A testemunha explicou ainda, de forma coerente, a razão pela qual estima que a quilometragem real do veículo seria de cerca de 320.000,00 quilómetros, baseando-se tal cálculo no facto de o carro, segundo a informação da Mercedes, ostentar à data da última revisão realizada em França 220.000,00 quilómetros, de ter decorrido desde essa data um ano e três meses e de o carro ter até então feito uma média de 100.000 quilómetros por ano.

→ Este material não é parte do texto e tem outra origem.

/-- Whether an entry takes part in R142 for an access. -/
def SqEntry.overlaps (e : SqEntry) (a : LaneAcc) : Bool :=
  match e.kind with
  | .store _ => (List.range a.n).any (fun i => (e.byteAt a.tgt i).isSome)
  | .atom _ _ _ => e.accs.any (fun b => b.meets a)
  | _ => false

/-- Whether an entry is an ATOM. -/
def SqEntry.isAtom (e : SqEntry) : Bool := match e.kind with | .atom _ _ ret => ret | _ => false

/-- R142: a pending ATOM that names the bytes holds the load; else the newest earlier entry that overlaps gives the bytes where it
covers them, and holds the load where it does not. -/
def Crew.forward (c : Crew) (op : Nat) (a : LaneAcc) : Fwd :=
  let es := c.sq.filter (fun e => decide (e.op < op) && e.overlaps a)
  if es.any (·.isAtom) then .wait
  else
  match es.getLast? with
  | none => .clear
  | some e =>
    match e.kind with
    | .store _ =>
      let bs := (List.range a.n).map (fun i => e.byteAt a.tgt i)
      if bs.all (·.isSome) then .data (bs.map (·.getD 0)) (e.accs.any (fun b => b.poison && b.meets a)) else .wait
    | _ => .wait

/-! L1 actions of acquires and releases (R98, R103). -/

/-- Whether an act of a scope reaches the L1: wider than the core; a team that spans a core pair is (R98, R199). -/
def State.scopeWide (s : State) (c : Crew) (scope : Nat) : Bool :=
  !c.surv && (decide (3 ≤ scope) || (scope == 1 && ((mget s.teams c.team).map (·.pair)).getD false))

/-- Sends a line's dirty bytes and clears their dirty bits (R103). -/
def State.cleanLine (s : State) (core : Nat) (l : Line) : State :=
  let s1 := s.sendDirty core l
  s1.setL1 core ((s1.l1 core).map (fun x => if x = l then { x with dirty := 0, tag := none, marks := 0, whole := 0 } else x))

/-- Writes back every dirty byte of the ordinary lines that a test picks. -/
def State.writeBackWhere (s : State) (core : Nat) (p : Line → Bool) : State :=
  (s.l1 core).foldl (fun s l => if l.isOrd && l.dirty != 0 && p l then s.cleanLine core l else s) s

/-- Invalidates the clean valid bytes of the ordinary lines that a test picks; a watched line is a conflict (R203). -/
def State.dropCleanWhere (s : State) (core : Nat) (p : Line → Bool) : State :=
  let hit := fun (l : Line) => l.isOrd && l.valid != l.dirty && p l
  let gone := (s.l1 core).filter hit
  let s1 := s.setL1 core (((s.l1 core).map (fun l =>
    if hit l then { l with valid := l.dirty, poison := l.marks } else l)).filter (fun l => !(l.isOrd && l.valid == 0)))
  gone.foldl (fun s l => s.touchCore core l.dev l.ln none) (s1.noFill core p)

/-- Drops the replicas that a test picks. -/
def State.dropReplicaWhere (s : State) (core : Nat) (p : Line → Bool) : State :=
  let gone := (s.l1 core).filter (fun l => l.isRep && p l)
  let s1 := s.setL1 core ((s.l1 core).filter (fun l => !(l.isRep && p l)))
  gone.foldl (fun s l => s.touchCore core l.dev l.ln none) s1

/-- Drops the replicas of every L1 that a test picks, and keeps none of what other devices that another test picks have still to send
(R121, R206, R477). -/
def State.dropReplicas (s : State) (p : Line → Bool) (fly : Nat → Bool) : State :=
  (s.l1s.foldl (fun (s : State) e => s.dropReplicaWhere e.1 p) s).noFills (fun l => fly l.dev)

/-- The write-backs of a core that have not reached their homes. -/
def State.coreMsgs (s : State) (core : Nat) : List Nat :=
  (s.net.filter (fun m => m.core == core && (match m.kind with | .writeBack _ _ _ _ => true | _ => false))).map (·.id)
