-- ==== Sys2Proof/Machine/Float.lean ====
section
/-!
DEFINITION. Floating point, conversion and special functions: opcodes 0x30 to 0x43 and 0x50 to 0x58 (R268 to R292), and
their compact and short forms (R293).
-/

namespace Sys2Proof.Machine

/-- T[i] of R286: the integer nearest to 2^(30 + i/64). -/
def exp2T : List Nat :=
  [0x40000000, 0x40b268fa, 0x4166c34c, 0x421d1462, 0x42d561b4, 0x438fb0cb, 0x444c0740, 0x450a6abb,
   0x45cae0f2, 0x468d6fae, 0x47521cc6, 0x4818ee22, 0x48e1e9ba, 0x49ad1598, 0x4a7a77d4, 0x4b4a169c,
   0x4c1bf829, 0x4cf022ca, 0x4dc69cdd, 0x4e9f6cd4, 0x4f7a9930, 0x50582888, 0x51382182, 0x521a8ad7,
   0x52ff6b55, 0x53e6c9da, 0x54d0ad5a, 0x55bd1cdb, 0x56ac1f75, 0x579dbc57, 0x5891fac1, 0x5988e209,
   0x5a82799a, 0x5b7ec8f2, 0x5c7dd7a4, 0x5d7fad59, 0x5e8451d0, 0x5f8bccdb, 0x60962665, 0x61a3666d,
   0x62b39509, 0x63c6ba64, 0x64dcdec3, 0x65f60a7f, 0x6712460b, 0x683199ed, 0x69540ec9, 0x6a79ad56,
   0x6ba27e65, 0x6cce8ae1, 0x6dfddbcc, 0x6f307a41, 0x70666f76, 0x719fc4b9, 0x72dc8374, 0x741cb528,
   0x75606374, 0x76a7980f, 0x77f25cce, 0x7940bb9e, 0x7a92be8b, 0x7be86fba, 0x7d41d96e, 0x7e9f0606]

/-- L[j] of R287: the integer nearest to −2^40 × log2(R[j] × 2^−32). -/
def log2L : List Nat :=
  [0x0, 0x5b9e5a188, 0xb5d69ba99, 0x10eb389eea, 0x1663f6fab2, 0x1bc842405d, 0x2118b119cc, 0x2655d3c520,
   0x2b8034733f, 0x309857a075, 0x359ebc5b81, 0x3a93dc98d2, 0x3f782d721c, 0x444c1f6bdc, 0x49101eac4f, 0x4dc49339b2,
   0x5269e12ed8, 0x570068e76b, 0x5b8887363a, 0x6002958d0b, 0x646eea2493, 0x68cdd82984, 0x6d1fafdcb4, 0x7164beb432,
   0x759d4f809d, 0x79c9aa8856, 0x7dea15a343, 0x81fed45cd4, 0x860828076a, 0x8a064fd48a, 0x8df988f3d3, 0x91e20ea150,
   0x95c01a3943, 0x9993e355d9, 0x9d5d9fd60a, 0xa11d83f3d7, 0xa4d3c25f67, 0xa8808c3879, 0xac241133ea, 0xafbe7fa147,
   0xb350047127, 0xb6d8cb53c8, 0xba58feb34c, 0xbdd0c7ca7e, 0xc1404eae0b, 0xc4a7ba584f, 0xc80730b051, 0xcb5ed6957d,
   0xceaecfeb39, 0xd1f73f9c99, 0xd53847ac18, 0xd87209361a, 0xdba4a47a36, 0xded038e64b, 0xe1f4e51626, 0xe512c6e46e,
   0xe829fb67ed, 0xeb3a9f0228, 0xee44cd59ba, 0xf148a17123, 0xf446359b41, 0xf73da38c5a, 0xfa2f045e8f, 0xfd1a708bec]


/-- What FT names (R268): the format, the elements of a register, the registers of an operand. -/
structure FTy where
  fmt : Fmt
  n   : Nat
  k   : Nat
deriving DecidableEq, Repr

def ftOf (ft : Nat) : FTy :=
  match ft with
  | 0 => ⟨f32, 1, 1⟩
  | 1 => ⟨f64, 1, 2⟩
  | 2 => ⟨f16, 1, 1⟩
  | 3 => ⟨bf16, 1, 1⟩
  | 4 => ⟨f16, 2, 1⟩
  | _ => ⟨bf16, 2, 1⟩

/-- The bits of an operand as numbers of the width of its registers. -/
def FTy.w (t : FTy) : Nat := 32 * t.k

/-- Element e of a value (R52, R56). -/
def FTy.el (t : FTy) (v e : Nat) : Nat := v >>> (16 * e) % 2 ^ t.fmt.w

/-- An element-wise result and the flags of its elements. -/
def FTy.map2 (t : FTy) (g : Nat → Nat → Nat × Fl) (a b : Nat) : Nat × Fl :=
  (List.range t.n).foldl (fun r e =>
    let o := g (t.el a e) (t.el b e)
    (r.1 + o.1 * 2 ^ (16 * e), r.2 ||| o.2)) (0, 0)

def FTy.map3 (t : FTy) (g : Nat → Nat → Nat → Nat × Fl) (a b c : Nat) : Nat × Fl :=
  (List.range t.n).foldl (fun r e =>
    let o := g (t.el a e) (t.el b e) (t.el c e)
    (r.1 + o.1 * 2 ^ (16 * e), r.2 ||| o.2)) (0, 0)

/-- The mode an RM field names (R268): .dyn takes FPCTL.RM. -/
def rmOf (c : Crew) (rm : Nat) : Nat := if rm = 5 then wbits c.fpctl 0 3 else rm

/-- The flags that can trap: all for 0x30 to 0x43, NV and DZ for 0x50 to 0x54 (R274). -/
def canAll : Fl := 31
def canNvDz : Fl := 24

/-- A floating-point register instruction: legality, operands, flags and trap, result of kd registers; win is its
lookahead window where it is long-latency (R26, R273, R274). fn gives a lane's value and flags. -/
def fpBody (legal : Bool) (dst : Desig) (kd : Nat) (ocw : BitVec 4) (latch : Nat) (srcs : List Src) (can : Fl)
    (win : Option Nat) (fn : Cx → List (List Opd) → Nat → Nat × Fl) (x : Cx) : Iss Rsl := do
  needInsn legal
  dstCheck x.c dst kd true
  let r ← x.fetch srcs
  let all ← x.arith (fun l => (fn x r l).2) can
  let shs := laneShapes x r.flatten kd (fun l => (fn x r l).1)
  match win with
  | none =>
    let o := x.writeResult dst ocw (some latch) srcs shs
    return { o with c := o.c.orFlags all }
  | some n => return x.pendResult dst ocw (some latch) srcs shs n all

/-- Sources A and B of k registers each, an immediate in place of B (R293 entry 107). -/
def srcsF (f : L3) (ka kb : Nat) (imm : Option Word) : List Src := srcsAB f ka kb imm

/-- The two-operand arithmetic of R276. -/
def f2Body (opc : Nat) (f : L3) (op : Fmt → Nat → Nat → Nat → Nat × Fl) : Cx → Iss Rsl :=
  let t := ftOf (f.mod6.toNat % 8)
  fpBody (floatLegal opc f.mod6 f.sb) f.dst t.k f.ocw 1 (srcsAB f t.k t.k none) canAll none (fun x r l =>
    t.map2 (op t.fmt (rmOf x.c (f.mod6.toNat / 8))) (laneVal (nthRun r 0) t.w l) (laneVal (nthRun r 1) t.w l))

/-- The one-operand instructions of R276, R277, R281 and R285; kd registers of result. -/
def f1Body (opc : Nat) (f : L3) (kd latch : Nat) (can : Fl) (win : Option Nat)
    (op : Fmt → Nat → Nat → Nat × Fl) : Cx → Iss Rsl :=
  let t := ftOf (f.mod6.toNat % 8)
  fpBody (floatLegal opc f.mod6 f.sb) f.dst kd f.ocw latch [{ f.srcA with k := t.k }] can win (fun x r l =>
    t.map2 (fun a _ => op t.fmt (rmOf x.c (f.mod6.toNat / 8)) a) (laneVal (nthRun r 0) t.w l) 0)

/-- FABS, FNEG and FCOPYS on codes (R276): a NaN gives the canonical NaN. -/
def Fmt.setSign (t : Fmt) (a : Nat) (neg : Bool) : Nat × Fl :=
  if (t.value a).isNan then (t.nan, 0) else (t.code neg (a % t.top), 0)

def fabsOp (t : Fmt) (_ a : Nat) : Nat × Fl := t.setSign a false
def fnegOp (t : Fmt) (_ a : Nat) : Nat × Fl := t.setSign a (!a.testBit (t.e + t.m))
def fcopysOp (t : Fmt) (_ a b : Nat) : Nat × Fl := t.setSign a (b.testBit (t.e + t.m))

/-- The result registers of a type. -/
def fk (f : L3) : Nat := (ftOf (f.mod6.toNat % 8)).k

def fabsBody (f : L3) : Cx → Iss Rsl := f1Body 0x38 f (fk f) 1 canAll none fabsOp
def fnegBody (f : L3) : Cx → Iss Rsl := f1Body 0x39 f (fk f) 1 canAll none fnegOp
def frndBody (f : L3) : Cx → Iss Rsl := f1Body 0x3D f (fk f) 1 canAll none (fun t m a => t.rndC m a)
def fgeteBody (f : L3) : Cx → Iss Rsl := f1Body 0x42 f 1 1 canAll none (fun t _ a => t.geteC a)
def fclassBody (f : L3) : Cx → Iss Rsl := f1Body 0x3C f 1 1 canAll none (fun t _ a => (t.classC a, 0))

/-- FSCALE (R276): n is one register read as i32. -/
def fscaleBody (f : L3) (imm : Option Word) : Cx → Iss Rsl :=
  let t := ftOf (f.mod6.toNat % 8)
  fpBody (floatLegal 0x41 f.mod6 f.sb) f.dst t.k f.ocw 1 (srcsAB f t.k 1 imm) canAll none (fun x r l =>
    let o := ab r imm
    t.fmt.scaleC (rmOf x.c (f.mod6.toNat / 8)) (t.el (laneVal o.1 t.w l) 0) (signed 32 (laneVal o.2 32 l)))

/-- A three-source floating-point instruction (R32). -/
def fp3Body (legal : Bool) (f : L3) (k : Nat) (can : Fl) (raises : Bool) (fn : Nat → Nat → Nat → Nat × Fl) (x : Cx) :
    Iss Rsl := do
  needInsn legal
  dstCheck x.c f.dst k true
  match f.srcC with
  | none => illOpnd 0 3
  | some c =>
    needOpnd (k == 1 || f.mod6.toNat / 4 == 0) 0 3
    let srcs := [{ f.srcA with k := k }, { f.srcB with k := k }, { c with k := k }]
    let r ← x.fetch srcs
    let v := fun l => fn (laneVal (nthRun r 0) (32 * k) l) (laneVal (nthRun r 1) (32 * k) l)
      (laneVal (nthRun r 2) (32 * k) l)
    let all ← x.arith (fun l => (v l).2) can
    let o := x.writeResult f.dst f.ocw (some 1) srcs (laneShapes x r.flatten k (fun l => (v l).1))
    return { o with c := if raises then o.c.orFlags all else o.c }

/-- FFMA (R278): every form rounds RNE. -/
def ffmaBody (f : L3) : Cx → Iss Rsl :=
  let t := ftOf (match f.mod6.toNat % 4 with | 0 => 0 | 1 => 1 | 2 => 4 | _ => 5)
  fp3Body (floatLegal 0x33 f.mod6 f.sb) f t.k canAll true (fun a b c => t.map3 (fun p q r => t.fmt.fmaC 0 p q r) a b c)

/-- floor(log2 |p|) of a finite nonzero product, and its truncation toward zero to a multiple of 2^u, as an integer. -/
def truncAt (m : Nat) (e u : Int) : Nat := if u ≤ e then m <<< (e - u).toNat else m >>> (u - e).toNat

Foi também relevante para a formação da convicção do tribunal o depoimento da testemunha E..., vendedor da autora que atendeu o réu quando ele ali se dirigiu com a intenção de adquirir o Jeep; observou na altura o Mercedes que este pretendia dar à retoma, tendo visto o conta-quilómetros e solicitado ao réu o livro de revisões, que este disse possuir e se prontificou a apresentar; declarou ainda que solicitou ao réu, por indicação da gerência da autora, e por contacto telefónico, a apresentação do livro de revisões mais duas ou três vezes; mais confirmou que a avaliação do veículo foi determinada pela quilometragem ostentada pelo mesmo.

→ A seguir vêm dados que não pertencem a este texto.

/-- Ends the beat that a chain performs where its homes have acknowledged all of it (R186), after a halt too (R188). -/
def State.beatDone (s : State) (h : Nat) : State :=
  match mget s.chains h with
  | none => s
  | some c =>
    match c.cur.bind (fun e => e.dst.map (fun d => (e, d))) with
    | none => s
    | some (e, d) =>
      match nextRank e.prog d.count with
      | none => s
      | some (j, k0) =>
        let sh := d.shift (s.groupFor c.ctx d) (e.ranks.getD j 0)
        if !c.units.isEmpty && c.ids.isEmpty && (List.range c.units.length).all (fun i => c.acked.contains i) then
          s.modChain h (fun c => c.endBeat j (k0 + (beatElems d sh d.count (d.count - k0) k0).length))
        else s

/-- One beat of a COPY or FILL (R186): the source bytes, then every page that the beat has still to write, then the writes; what has
been written or sent is not translated again. DESIGN CHOICE: a destination address that fails is recorded as the base of the 32-byte
sector its bytes lie in, or of the element that combines (R187). Log entry 134. -/
def State.tileBeat (s : State) (h : Nat) (ch : Chain) (e : Entry) (d : ShapeRec) : State :=
  match nextRank e.prog d.count with
  | none => s.setEntry h { e with done := true }
  | some (j, k0) =>
    let g := s.groupFor ch.ctx d
    let rank := e.ranks.getD j 0
    let sh := d.shift g rank
    let ks := beatElems d sh d.count (d.count - k0) k0
    let src : State × Option (List (List Byte × Bool)) := match e.src with
      | none => (s, some (ks.map (fun _ => (leBytes (etBytes d.etype) (e.dws.getD 2 0).toNat, false))))
      | some r => s.readElems h ch r (s.srcShift ch r) (s.srcSo ch r) ks
    let sc : State × Option (List (Nat × List Byte × Bool)) := match e.src with
      | some r =>
        if etMx d.etype ∧ d.rop = 0 then src.1.readScales h ch r (s.srcShift ch r) (s.srcSo ch r) ks
        else (src.1, some [])
      | none => (src.1, some [])
    match src.2, sc.2 with
    | some els, some scs =>
      let from_ := fun k => match e.src with | some r => r.addr (s.srcShift ch r) k | none => 0
      let us := beatUnits d sh from_ (ks.zip els) scs
      let so := soRank g d.gdim rank
      let acc := if d.rop = 0 then Acc.txeWrite else .txeReduce
      let due := us.zipIdx.filter (fun u => !ch.acked.contains u.2 && !ch.ids.any (fun r => r.2 == u.2))
      let tr := due.foldl (fun (r : State × List Xlate × Option FaultRec) u =>
        match r.2.2 with
        | some _ => r
        | none =>
          match r.1.unitXlate h ch so acc u.1.va with
          | (s1, .error x) => (s1, r.2.1, some (chainRec x.xlc (x.cls 8) u.1.va x.ent x.level))
          | (s1, .ok t) => (s1, r.2.1 ++ [t], none)) (sc.1, [], none)
      match tr.2.2 with
      | some f => tr.1.chainFault h f
      | none =>
        let s2 := (due.zip tr.2.1).foldl (fun (s : State) q =>
          if ((mget s.chains h).map (fun c => c.stopped.isSome)).getD true then s else s.performUnit h ch d q.1.2 q.1.1 q.2)
          (tr.1.modChain h (fun c => { c with units := us.map (·.va) }))
        s2.beatDone h
    | _, _ => sc.1

/-- Elements in a beat of a contribution (R359). -/
def collPer (et : Nat) : Nat := 256 / etBytes et

/-- One beat of a collective contribution (R359, R360): read at the home now, sent to the reduction point and to the buddy; a
buddy that no port reaches is LINKERR (R346). DESIGN CHOICE: its record is a TXE write's, at the beat's first source address, with the
leaf that maps it (R350). Log entry 136. -/
def State.collBeat (s : State) (h : Nat) (ch : Chain) (e : Entry) (src dst : ShapeRec) : State :=
  match s.groupFor ch.ctx dst, ch.step with
  | some g, some step =>
    let ended := ((s.coll ch.ctx dst.group step).bind (·.record)).isSome
    let lo := ch.beats * collPer dst.etype
    if ended || decide (dst.count ≤ lo) then s.setEntry h { e with done := true }
    else
      let ks := (List.range (min (collPer dst.etype) (dst.count - lo))).map (fun i => lo + i)
      let els := s.readElems h ch src 0 none ks
      let scs := if etMx dst.etype then els.1.readScales h ch src 0 none ks else (els.1, some [])
      match els.2, scs.2 with
      | some es, some sc =>
        let marked := ((ks.zip es).filter (fun e => e.2.2)).map (fun e => src.addr 0 e.1) ++
          (sc.filter (fun x => x.2.2)).map (fun x => src.scale + BitVec.ofNat 64 (x.1 / 32))
        if !marked.isEmpty then scs.1.chainFault h (chainRec 10 7 (recVa 10 (marked.headD 0)) 0 0)
        else
          let rank := g.rank.getD 0
          let b : CollBeat :=
            { ctx := ch.ctx, group := dst.group, hdr := collHdr g step dst, rank := rank, beat := ch.beats,
              bytes := (es.map (·.1)).flatten, scales := (sc.map (fun x => x.2.1)).flatten, raises := sc.map (fun _ => 0),
              nrank := 1, silent := [], late := [], novf := 0 }
          let buddy := mapNode (g.map.getD ((rank + 1) % g.size) 0)
          if decide (1 < g.size) && !scs.1.peerPath buddy then
            let x := scs.1.poisonFail (ch.reader h) .txeRead (src.addr 0 lo)
            scs.1.chainFault h (chainRec 17 8 (src.addr 0 lo) x.ent x.level)
          else
          let s1 := scs.1.modColl ch.ctx dst.group step (fun c => { c with fly := c.fly ++ [b] })
          let s2 := if g.size ≤ 1 then s1 else s1.send (.copyBeat buddy b)
          s2.modChain h (fun c => { c with beats := c.beats + 1, buf := [], cur := c.cur.map (fun e =>
            { e with done := decide (dst.count ≤ lo + collPer dst.etype) }) })
      | _, _ => scs.1
  | _, _ => s

/-- TXE_BEAT: one beat of the current entry (R157, R186). -/
def State.txeBeat (s : State) (h : Nat) : State :=
  match mget s.chains h with
  | none => s
  | some ch =>
    match ch.cur with
    | none => s
    | some e =>
      if !s.chainRuns ch || e.done then s
      else
        match e.kind, e.src, e.dst with
        | 1, some src, some dst => if e.coll then s.collBeat h ch e src dst else s.tileBeat h ch e dst
        | 2, _, some dst => s.tileBeat h ch e dst
        | _, _, _ => s

/-! Joins and metadata (R178, R185). -/

/-- QFENCE_ENTRY (R178). -/
def State.joinEntry (s : State) (h : Nat) : State :=
  let s1 := s.beginEntry h 3
  match mget s1.chains h with
  | none => s1
  | some ch =>
    match ch.cur with
    | none => s1
    | some e =>
      if !s1.chainRuns ch || e.kind ≠ 3 || e.done then s1
      else
        let pairs := ((e.dws.drop 1).take 4).filter (fun p => p.getLsbD 31 && bits p 0 9 != h)
        let bound := fun (p : Dword) => ((mget s1.chains (bits p 0 9)).map (fun c => c.ctx == ch.ctx)).getD false
        if pairs.any (fun p => bits p 0 9 / 256 != h / 256 || !bound p) then s1.chainCause h ceBADCHAIN (ch.slot ch.next)
        else if pairs.all (fun p => ((mget s1.chains (bits p 0 9)).map (fun c =>
            seqGe c.compseq (BitVec.ofNat 32 (bits p 32 32)))).getD false) then
          s1.setEntry h { e with done := true }
        else s1

/-- MQFILL_ENTRY (R185): one metadata entry, where the queue has room. DESIGN CHOICE: a source address that is not 64-byte
aligned is read as it stands, marked bytes are delivered without their mark, and the cluster need not be available. Log entry
112. -/
def State.mqfillEntry (s : State) (h : Nat) : State :=
  let s1 := s.beginEntry h 4
  match mget s1.chains h with
  | none => s1
  | some ch =>
    match ch.cur with
    | none => s1
    | some e =>
      if !s1.chainRuns ch || e.kind ≠ 4 || e.done then s1
      else
        let d2 := e.dws.getD 2 0
        let key := clKey ch.ctx (32 * (h / 256) + bits d2 16 5)
        let q := bits d2 22 2
        if bits d2 0 16 ≤ ch.mqGot then s1.setEntry h { e with done := true }
        else if 32 ≤ (mgetD (s1.clus key).mq q []).length then s1
        else
          match s1.chainRead h ch (e.dws.getD 1 0 + BitVec.ofNat 64 (64 * ch.mqGot)) 64 with
          | (s2, none) => s2
          | (s2, some (bs, _)) =>
            let s3 := s2.modClus key (fun k =>
              let n := mgetD k.mqIn q 0
              { k with mq := mput k.mq q (mput (mgetD k.mq q []) n bs), mqIn := mput k.mqIn q (n + 1) })
            s3.modChain h (fun c => { c with mqGot := c.mqGot + 1, buf := [], cur := c.cur.map (fun e =>
              { e with done := decide (bits d2 0 16 ≤ c.mqGot + 1) }) })

/-! Completion (R163, R363). -/

/-- The unit number that the requests of a completion carry. -/
def doneUnit : Nat := 1000000

def State.setPhase (s : State) (h n : Nat) : State :=
  s.modChain h (fun c => { c with cur := c.cur.map (fun e => { e with phase := n }) })

/-- The record of a collective step has been written by the member's engine (R363): CSTEP rises. -/
def State.recordDone (s : State) (h : Nat) (ch : Chain) (e : Entry) (d : ShapeRec) (g : Group) (step : Word) (r : List Dword) : State :=
  let status := bits (r.getD 0 0) 24 8
  let n := if status = 1 ∨ status = 2 then 0 else bits (r.getD 4 0) 0 48 * (e.ranks.length - bits (r.getD 3 0) 48 16)
  let s1 := s.setGroup ch.ctx d.group (some { g with cstep := g.cstep + 1 })
  let s2 : State := { s1 with colls := s1.colls.filter (fun c => !(c.ctx == ch.ctx && c.group == d.group && c.step == step)) }
  s2.modChain h (fun c => { c with cur := some { e with count := n, phase := 1, done := true } })

/-- The record of a collective step is written by the member's engine (R363); one that leaves the device is done when it has
been acknowledged. -/
def State.writeRecord (s : State) (h : Nat) (ch : Chain) (e : Entry) (d : ShapeRec) (g : Group) (step : Word) (r : List Dword) : State :=
  let va := g.crbase + BitVec.ofNat 64 (64 * (step.toNat % 64))
  let bs := entryBytes r
  match s.translate (320 + h / 16) ch.ctx va .txeWrite with
  | (s1, .error x) => s1.chainFault h (chainRec x.xlc (x.cls 8) va x.ent x.level)
  | (s1, .ok t) =>
    let bad := fun (s : State) xlc => s.chainFault h (chainRec xlc 8 (recVa xlc va) t.leaf t.level)
    let tag := engTag (chainEngine h) ch.ctx va t.leaf t.level
    let ask := fun (s : State) (ids : List Nat) =>
      s.modChain h (fun c => { c with ids := c.ids ++ ids.map (fun i => (i, doneUnit)), cur := c.cur.map (fun e => { e with phase := 7 }) })
    match t.tgt with
    | .hbm pa =>
      if !s1.reach (h / 256) pa then bad s1 17
      else
        match s1.homeStore t.owner (maskedCells pa (bs.map some)) false with
        | .error x => bad s1 x
        | .ok s2 => s2.recordDone h ch e d g step r
    | .peer dev pa =>
      if !s1.peerPath dev then bad s1 17
      else
        let q := s1.askPeer tag doneUnit 0 dev pa t.owner (.write (bs.map some) false)
        ask q.1 [q.2]
    | .host off =>
      let q := (List.range 4).foldl (fun (r : State × List Nat) i =>
        let o := r.1.askHost tag doneUnit 0 (off + 16 * i) 16 true ((bs.drop (16 * i)).take 16)
        (o.1, r.2 ++ [o.2])) (s1, [])
      ask q.1 q.2
    | .gaz _ => s1.recordDone h ch e d g step r

/-- The arrival of an entry on its barrier (R163, step 2). -/
def State.chainArrive (s : State) (h : Nat) (ch : Chain) (e : Entry) : State :=
  match s.translate (320 + h / 16) ch.ctx e.bbaddr .txeReduce with
  | (s1, .error x) => s1.chainFault h (chainRec x.xlc (x.cls 8) e.bbaddr x.ent x.level)
  | (s1, .ok t) =>
    match t.tgt with
    | .hbm pa =>
      if !s1.reach (h / 256) pa then s1.chainFault h (chainRec 17 8 e.bbaddr t.leaf t.level)
      else
        match s1.homeArrive t.owner pa e.count with
        | .error x => s1.chainFault h (chainRec x 8 (recVa x e.bbaddr) t.leaf t.level)
        | .ok s2 => s2.setPhase h 3
    | .peer dev pa =>
      if !s1.peerPath dev then s1.chainFault h (chainRec 17 8 e.bbaddr t.leaf t.level)
      else
        let q := s1.askPeer (engTag (chainEngine h) ch.ctx e.bbaddr t.leaf t.level) doneUnit 0 dev pa t.owner (.arrive e.count)
        q.1.modChain h (fun c => { c with ids := c.ids ++ [(q.2, doneUnit)], cur := c.cur.map (fun e => { e with phase := 2 }) })
    | _ => s1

Atendeu-se ainda ao depoimento da testemunha H..., técnico do centro de inspecções que fez a inspecção para atribuição de nova matrícula a que o veículo Mercedes foi sujeito, depois de entrar em território nacional, e que confirmou que o veículo ostentava na ocasião 118.391 quilómetros,

Foi, por fim, valorado o depoimento de G..., comerciante que importou o Mercedes e o vendeu ao réu; com interesse para a decisão de causa, declarou que quando foi buscar o veículo a França o mesmo ostentava a quilometragem com que foi sujeito à inspecção; mais referiu que fez um desconto mo Mercedes porque o réu prescindiu da garantia.

Menor relevo mereceu o depoimento da testemunha F..., esposa do réu, e que o acompanhou ao stand da autora na ocasião em que foi concretizado o negócio.

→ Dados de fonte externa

-- ==== Sys2Proof/Machine/Dispatch.lean ====
section
/-!
DEFINITION. exec: one arm for each constructor of Instr, a direct call of its meaning.
-/

namespace Sys2Proof.Machine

Esta testemunha referiu, no essencial, que o casal decidiu trocar o Mercedes pelo Jeep porque a depoente não se conseguia habituar a manobrar um veículo com as dimensões do Mercedes, e que com o negócio conseguiu comprar um Smart; declarou que não lhes pediram na altura, ou posteriormente, o livro de revisões, e que não tinham qualquer conhecimento da adulteração do conta-quilómetros, facto de que apenas vieram a saber através do representante da autora, que lhes telefonou a dar conta da situação; mais referiu que o seu marido não tem conhecimentos especiais sobre veículos ou sobre mecânica, e que por isso não terá prescindo.

Ora, apesar de a justificação para a apressada troca do Mercedes, que esteve em poder do réu e da testemunha apenas cerca de um mês, ter alguma plausibilidade, não pode deixar de se estranhar a pressa que tiveram em desfazer-se do veículo, tanto mais que antes daquele Mercedes já tinham tido um outro veículo da mesma marca e dimensões, que foi dado à retoma quando compraram o veículo ...; por outro, e mais decisivo, as declarações da testemunha, no que respeita à solicitação do livro de revisões, foram infirmadas por depoimentos mais isentos e convincentes, até porque provindos de pessoas menos interessadas na decisão da causa.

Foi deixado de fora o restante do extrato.